The mid-1970s wasn’t a great time for American fans of performance cars. Spiraling insurance costs, falling compression ratios to accommodate low-lead gas and heavy 5 mph bumpers all took their toll on the once great muscle car.

But not everyone went down without a fight. In 1973 Pontiac unveiled the epic Trans Am Super Duty, and Motion Performance built this incredible Manta Ray from a C3 Corvette. In fact, Motion built two other Manta Rays that year, shortly before the company closed its doors, but this is the only survivor and it’s getting ready to go under the hammer at Mecum’s Indy sale in May.

Motion Performance, like that other legendary muscle-tuning outfit, Yenko, took Detroit’s top-tier muscle cars and dialed them up to 11. Joel Rosen and his partner Marty Schorr set up shop next to Baldwin Chevrolet of Long Island in 1966, and over the next few years Baldwin-Motion produced a series of ultra high performance Novas, Camaros, Chevelles and Corvettes, even going so far as to guarantee the quarter mile performance of its most extreme creations.

Related: This C6 Corvette With A C3 Body Is The Perfect Combination Of Old And New

In the case of the Corvette, its plastic body allowed Baldwin-Motion to make some serious styling changes to match the performance increases, resulting in cars you already knew were going to massacre you at the stoplight long before that light had flicked from red to green.

The Manta Ray’s custom bodywork included a new nose that swapped the standard Vette’s pop-up lights for European-style integrated lamps, and a boat-tail rear with clear echoes of Bill Mitchell’s 1965 Mako Shark Corvette concept car. Together with a giant ducktail spoiler, those mods dramatically altered the look of the donor C3.
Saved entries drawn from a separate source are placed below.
-- ==== Sys2Proof/Laws/State.lean ====
section
/-!
SUPPORT. One lemma per field of the state per named update, true by definition: no later proof unfolds a record update.
-/

namespace Sys2Proof.Machine

variable (s : State)

/-! ### modCell -/

@[simp] theorem State.modCell_now (k : Cell) (f : CellPath → CellPath) : (s.modCell k f).now = s.now := rfl
@[simp] theorem State.modCell_glb (k : Cell) (f : CellPath → CellPath) : (s.modCell k f).glb = s.glb := rfl
@[simp] theorem State.modCell_pins (k : Cell) (f : CellPath → CellPath) : (s.modCell k f).pins = s.pins := rfl
@[simp] theorem State.modCell_regs (k : Cell) (f : CellPath → CellPath) : (s.modCell k f).regs = s.regs := rfl
@[simp] theorem State.modCell_cells (k : Cell) (f : CellPath → CellPath) : (s.modCell k f).cells = s.cells.modify k f := rfl
@[simp] theorem State.modCell_meas (k : Cell) (f : CellPath → CellPath) : (s.modCell k f).meas = s.meas := rfl
@[simp] theorem State.modCell_temps (k : Cell) (f : CellPath → CellPath) : (s.modCell k f).temps = s.temps := rfl
@[simp] theorem State.modCell_ana (k : Cell) (f : CellPath → CellPath) : (s.modCell k f).ana = s.ana := rfl
@[simp] theorem State.modCell_segs (k : Cell) (f : CellPath → CellPath) : (s.modCell k f).segs = s.segs := rfl
@[simp] theorem State.modCell_links (k : Cell) (f : CellPath → CellPath) : (s.modCell k f).links = s.links := rfl
@[simp] theorem State.modCell_play (k : Cell) (f : CellPath → CellPath) : (s.modCell k f).play = s.play := rfl
@[simp] theorem State.modCell_spc (k : Cell) (f : CellPath → CellPath) : (s.modCell k f).spc = s.spc := rfl
@[simp] theorem State.modCell_shunts (k : Cell) (f : CellPath → CellPath) : (s.modCell k f).shunts = s.shunts := rfl
@[simp] theorem State.modCell_results (k : Cell) (f : CellPath → CellPath) : (s.modCell k f).results = s.results := rfl
@[simp] theorem State.modCell_therm (k : Cell) (f : CellPath → CellPath) : (s.modCell k f).therm = s.therm := rfl
@[simp] theorem State.modCell_pwr (k : Cell) (f : CellPath → CellPath) : (s.modCell k f).pwr = s.pwr := rfl
@[simp] theorem State.modCell_loop (k : Cell) (f : CellPath → CellPath) : (s.modCell k f).loop = s.loop := rfl
@[simp] theorem State.modCell_tu (k : Cell) (f : CellPath → CellPath) : (s.modCell k f).tu = s.tu := rfl
@[simp] theorem State.modCell_acc (k : Cell) (f : CellPath → CellPath) : (s.modCell k f).acc = s.acc := rfl
@[simp] theorem State.modCell_host (k : Cell) (f : CellPath → CellPath) : (s.modCell k f).host = s.host := rfl
@[simp] theorem State.modCell_flt (k : Cell) (f : CellPath → CellPath) : (s.modCell k f).flt = s.flt := rfl
@[simp] theorem State.modCell_bist (k : Cell) (f : CellPath → CellPath) : (s.modCell k f).bist = s.bist := rfl
@[simp] theorem State.modCell_chk (k : Cell) (f : CellPath → CellPath) : (s.modCell k f).chk = s.chk := rfl
@[simp] theorem State.modCell_nvm (k : Cell) (f : CellPath → CellPath) : (s.modCell k f).nvm = s.nvm := rfl
@[simp] theorem State.modCell_stopOrigin (k : Cell) (f : CellPath → CellPath) : (s.modCell k f).stopOrigin = s.stopOrigin := rfl
@[simp] theorem State.modCell_out (k : Cell) (f : CellPath → CellPath) : (s.modCell k f).out = s.out := rfl
@[simp] theorem State.modCell_free (k : Cell) (f : CellPath → CellPath) : (s.modCell k f).free = s.free := rfl
@[simp] theorem State.modCell_pending (k : Cell) (f : CellPath → CellPath) : (s.modCell k f).pending = s.pending := rfl

/-! ### modMeas -/

@[simp] theorem State.modMeas_now (k : Cell) (f : CellMeas → CellMeas) : (s.modMeas k f).now = s.now := rfl
@[simp] theorem State.modMeas_glb (k : Cell) (f : CellMeas → CellMeas) : (s.modMeas k f).glb = s.glb := rfl
@[simp] theorem State.modMeas_pins (k : Cell) (f : CellMeas → CellMeas) : (s.modMeas k f).pins = s.pins := rfl
@[simp] theorem State.modMeas_regs (k : Cell) (f : CellMeas → CellMeas) : (s.modMeas k f).regs = s.regs := rfl
@[simp] theorem State.modMeas_cells (k : Cell) (f : CellMeas → CellMeas) : (s.modMeas k f).cells = s.cells := rfl
@[simp] theorem State.modMeas_meas (k : Cell) (f : CellMeas → CellMeas) : (s.modMeas k f).meas = s.meas.modify k f := rfl
@[simp] theorem State.modMeas_temps (k : Cell) (f : CellMeas → CellMeas) : (s.modMeas k f).temps = s.temps := rfl
@[simp] theorem State.modMeas_ana (k : Cell) (f : CellMeas → CellMeas) : (s.modMeas k f).ana = s.ana := rfl
@[simp] theorem State.modMeas_segs (k : Cell) (f : CellMeas → CellMeas) : (s.modMeas k f).segs = s.segs := rfl
@[simp] theorem State.modMeas_links (k : Cell) (f : CellMeas → CellMeas) : (s.modMeas k f).links = s.links := rfl
@[simp] theorem State.modMeas_play (k : Cell) (f : CellMeas → CellMeas) : (s.modMeas k f).play = s.play := rfl
@[simp] theorem State.modMeas_spc (k : Cell) (f : CellMeas → CellMeas) : (s.modMeas k f).spc = s.spc := rfl
@[simp] theorem State.modMeas_shunts (k : Cell) (f : CellMeas → CellMeas) : (s.modMeas k f).shunts = s.shunts := rfl
@[simp] theorem State.modMeas_results (k : Cell) (f : CellMeas → CellMeas) : (s.modMeas k f).results = s.results := rfl
@[simp] theorem State.modMeas_therm (k : Cell) (f : CellMeas → CellMeas) : (s.modMeas k f).therm = s.therm := rfl
@[simp] theorem State.modMeas_pwr (k : Cell) (f : CellMeas → CellMeas) : (s.modMeas k f).pwr = s.pwr := rfl
@[simp] theorem State.modMeas_loop (k : Cell) (f : CellMeas → CellMeas) : (s.modMeas k f).loop = s.loop := rfl
@[simp] theorem State.modMeas_tu (k : Cell) (f : CellMeas → CellMeas) : (s.modMeas k f).tu = s.tu := rfl
@[simp] theorem State.modMeas_acc (k : Cell) (f : CellMeas → CellMeas) : (s.modMeas k f).acc = s.acc := rfl
@[simp] theorem State.modMeas_host (k : Cell) (f : CellMeas → CellMeas) : (s.modMeas k f).host = s.host := rfl
@[simp] theorem State.modMeas_flt (k : Cell) (f : CellMeas → CellMeas) : (s.modMeas k f).flt = s.flt := rfl
@[simp] theorem State.modMeas_bist (k : Cell) (f : CellMeas → CellMeas) : (s.modMeas k f).bist = s.bist := rfl
@[simp] theorem State.modMeas_chk (k : Cell) (f : CellMeas → CellMeas) : (s.modMeas k f).chk = s.chk := rfl
@[simp] theorem State.modMeas_nvm (k : Cell) (f : CellMeas → CellMeas) : (s.modMeas k f).nvm = s.nvm := rfl
@[simp] theorem State.modMeas_stopOrigin (k : Cell) (f : CellMeas → CellMeas) : (s.modMeas k f).stopOrigin = s.stopOrigin := rfl
@[simp] theorem State.modMeas_out (k : Cell) (f : CellMeas → CellMeas) : (s.modMeas k f).out = s.out := rfl
@[simp] theorem State.modMeas_free (k : Cell) (f : CellMeas → CellMeas) : (s.modMeas k f).free = s.free := rfl
@[simp] theorem State.modMeas_pending (k : Cell) (f : CellMeas → CellMeas) : (s.modMeas k f).pending = s.pending := rfl

/-! ### modTemp -/

@[simp] theorem State.modTemp_now (k : Cell) (f : CellTemp → CellTemp) : (s.modTemp k f).now = s.now := rfl
@[simp] theorem State.modTemp_glb (k : Cell) (f : CellTemp → CellTemp) : (s.modTemp k f).glb = s.glb := rfl
@[simp] theorem State.modTemp_pins (k : Cell) (f : CellTemp → CellTemp) : (s.modTemp k f).pins = s.pins := rfl
@[simp] theorem State.modTemp_regs (k : Cell) (f : CellTemp → CellTemp) : (s.modTemp k f).regs = s.regs := rfl
@[simp] theorem State.modTemp_cells (k : Cell) (f : CellTemp → CellTemp) : (s.modTemp k f).cells = s.cells := rfl
@[simp] theorem State.modTemp_meas (k : Cell) (f : CellTemp → CellTemp) : (s.modTemp k f).meas = s.meas := rfl
@[simp] theorem State.modTemp_temps (k : Cell) (f : CellTemp → CellTemp) : (s.modTemp k f).temps = s.temps.modify k f := rfl
@[simp] theorem State.modTemp_ana (k : Cell) (f : CellTemp → CellTemp) : (s.modTemp k f).ana = s.ana := rfl
@[simp] theorem State.modTemp_segs (k : Cell) (f : CellTemp → CellTemp) : (s.modTemp k f).segs = s.segs := rfl
@[simp] theorem State.modTemp_links (k : Cell) (f : CellTemp → CellTemp) : (s.modTemp k f).links = s.links := rfl
@[simp] theorem State.modTemp_play (k : Cell) (f : CellTemp → CellTemp) : (s.modTemp k f).play = s.play := rfl
@[simp] theorem State.modTemp_spc (k : Cell) (f : CellTemp → CellTemp) : (s.modTemp k f).spc = s.spc := rfl
@[simp] theorem State.modTemp_shunts (k : Cell) (f : CellTemp → CellTemp) : (s.modTemp k f).shunts = s.shunts := rfl
@[simp] theorem State.modTemp_results (k : Cell) (f : CellTemp → CellTemp) : (s.modTemp k f).results = s.results := rfl
@[simp] theorem State.modTemp_therm (k : Cell) (f : CellTemp → CellTemp) : (s.modTemp k f).therm = s.therm := rfl
@[simp] theorem State.modTemp_pwr (k : Cell) (f : CellTemp → CellTemp) : (s.modTemp k f).pwr = s.pwr := rfl
@[simp] theorem State.modTemp_loop (k : Cell) (f : CellTemp → CellTemp) : (s.modTemp k f).loop = s.loop := rfl
@[simp] theorem State.modTemp_tu (k : Cell) (f : CellTemp → CellTemp) : (s.modTemp k f).tu = s.tu := rfl
@[simp] theorem State.modTemp_acc (k : Cell) (f : CellTemp → CellTemp) : (s.modTemp k f).acc = s.acc := rfl
@[simp] theorem State.modTemp_host (k : Cell) (f : CellTemp → CellTemp) : (s.modTemp k f).host = s.host := rfl
@[simp] theorem State.modTemp_flt (k : Cell) (f : CellTemp → CellTemp) : (s.modTemp k f).flt = s.flt := rfl
@[simp] theorem State.modTemp_bist (k : Cell) (f : CellTemp → CellTemp) : (s.modTemp k f).bist = s.bist := rfl
@[simp] theorem State.modTemp_chk (k : Cell) (f : CellTemp → CellTemp) : (s.modTemp k f).chk = s.chk := rfl
@[simp] theorem State.modTemp_nvm (k : Cell) (f : CellTemp → CellTemp) : (s.modTemp k f).nvm = s.nvm := rfl
@[simp] theorem State.modTemp_stopOrigin (k : Cell) (f : CellTemp → CellTemp) : (s.modTemp k f).stopOrigin = s.stopOrigin := rfl
@[simp] theorem State.modTemp_out (k : Cell) (f : CellTemp → CellTemp) : (s.modTemp k f).out = s.out := rfl
@[simp] theorem State.modTemp_free (k : Cell) (f : CellTemp → CellTemp) : (s.modTemp k f).free = s.free := rfl
@[simp] theorem State.modTemp_pending (k : Cell) (f : CellTemp → CellTemp) : (s.modTemp k f).pending = s.pending := rfl

/-! ### modAna -/

@[simp] theorem State.modAna_now (k : Cell) (f : CellAna → CellAna) : (s.modAna k f).now = s.now := rfl
@[simp] theorem State.modAna_glb (k : Cell) (f : CellAna → CellAna) : (s.modAna k f).glb = s.glb := rfl
@[simp] theorem State.modAna_pins (k : Cell) (f : CellAna → CellAna) : (s.modAna k f).pins = s.pins := rfl
@[simp] theorem State.modAna_regs (k : Cell) (f : CellAna → CellAna) : (s.modAna k f).regs = s.regs := rfl
@[simp] theorem State.modAna_cells (k : Cell) (f : CellAna → CellAna) : (s.modAna k f).cells = s.cells := rfl
@[simp] theorem State.modAna_meas (k : Cell) (f : CellAna → CellAna) : (s.modAna k f).meas = s.meas := rfl
@[simp] theorem State.modAna_temps (k : Cell) (f : CellAna → CellAna) : (s.modAna k f).temps = s.temps := rfl
@[simp] theorem State.modAna_ana (k : Cell) (f : CellAna → CellAna) : (s.modAna k f).ana = s.ana.modify k f := rfl
@[simp] theorem State.modAna_segs (k : Cell) (f : CellAna → CellAna) : (s.modAna k f).segs = s.segs := rfl
@[simp] theorem State.modAna_links (k : Cell) (f : CellAna → CellAna) : (s.modAna k f).links = s.links := rfl
@[simp] theorem State.modAna_play (k : Cell) (f : CellAna → CellAna) : (s.modAna k f).play = s.play := rfl
@[simp] theorem State.modAna_spc (k : Cell) (f : CellAna → CellAna) : (s.modAna k f).spc = s.spc := rfl
@[simp] theorem State.modAna_shunts (k : Cell) (f : CellAna → CellAna) : (s.modAna k f).shunts = s.shunts := rfl
@[simp] theorem State.modAna_results (k : Cell) (f : CellAna → CellAna) : (s.modAna k f).results = s.results := rfl
@[simp] theorem State.modAna_therm (k : Cell) (f : CellAna → CellAna) : (s.modAna k f).therm = s.therm := rfl
@[simp] theorem State.modAna_pwr (k : Cell) (f : CellAna → CellAna) : (s.modAna k f).pwr = s.pwr := rfl
@[simp] theorem State.modAna_loop (k : Cell) (f : CellAna → CellAna) : (s.modAna k f).loop = s.loop := rfl
@[simp] theorem State.modAna_tu (k : Cell) (f : CellAna → CellAna) : (s.modAna k f).tu = s.tu := rfl
@[simp] theorem State.modAna_acc (k : Cell) (f : CellAna → CellAna) : (s.modAna k f).acc = s.acc := rfl
@[simp] theorem State.modAna_host (k : Cell) (f : CellAna → CellAna) : (s.modAna k f).host = s.host := rfl
@[simp] theorem State.modAna_flt (k : Cell) (f : CellAna → CellAna) : (s.modAna k f).flt = s.flt := rfl
@[simp] theorem State.modAna_bist (k : Cell) (f : CellAna → CellAna) : (s.modAna k f).bist = s.bist := rfl
@[simp] theorem State.modAna_chk (k : Cell) (f : CellAna → CellAna) : (s.modAna k f).chk = s.chk := rfl
@[simp] theorem State.modAna_nvm (k : Cell) (f : CellAna → CellAna) : (s.modAna k f).nvm = s.nvm := rfl
@[simp] theorem State.modAna_stopOrigin (k : Cell) (f : CellAna → CellAna) : (s.modAna k f).stopOrigin = s.stopOrigin := rfl
@[simp] theorem State.modAna_out (k : Cell) (f : CellAna → CellAna) : (s.modAna k f).out = s.out := rfl
@[simp] theorem State.modAna_free (k : Cell) (f : CellAna → CellAna) : (s.modAna k f).free = s.free := rfl
@[simp] theorem State.modAna_pending (k : Cell) (f : CellAna → CellAna) : (s.modAna k f).pending = s.pending := rfl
The two other Manta Rays were apparently fitted with 454-cu in big block V8s and four-speed transmissions, but this car’s original buyer clearly preferred show to go. He settled for a mellower 350-cube V8 and three-speed automatic, which might explain how it’s still in one piece almost 50 years later.

By the late 1980s the car was in poor shape and it ended up in the hands of a body shop owner who drove it around for several years without realizing what he had on his hands. Then an incredible chance meeting with the car’s creator, Joel Rosen, at a car show resulted in the long-lost 350 being replaced with a date-correct unit that Rosen helped build to 425 hp.

It’s difficult to value such a rare machine, but this same car last sold for $100,000 in 2016, which seems pretty reasonable considering its historical importance. Like it? Bookmark Mecum’s May sale and get bidding.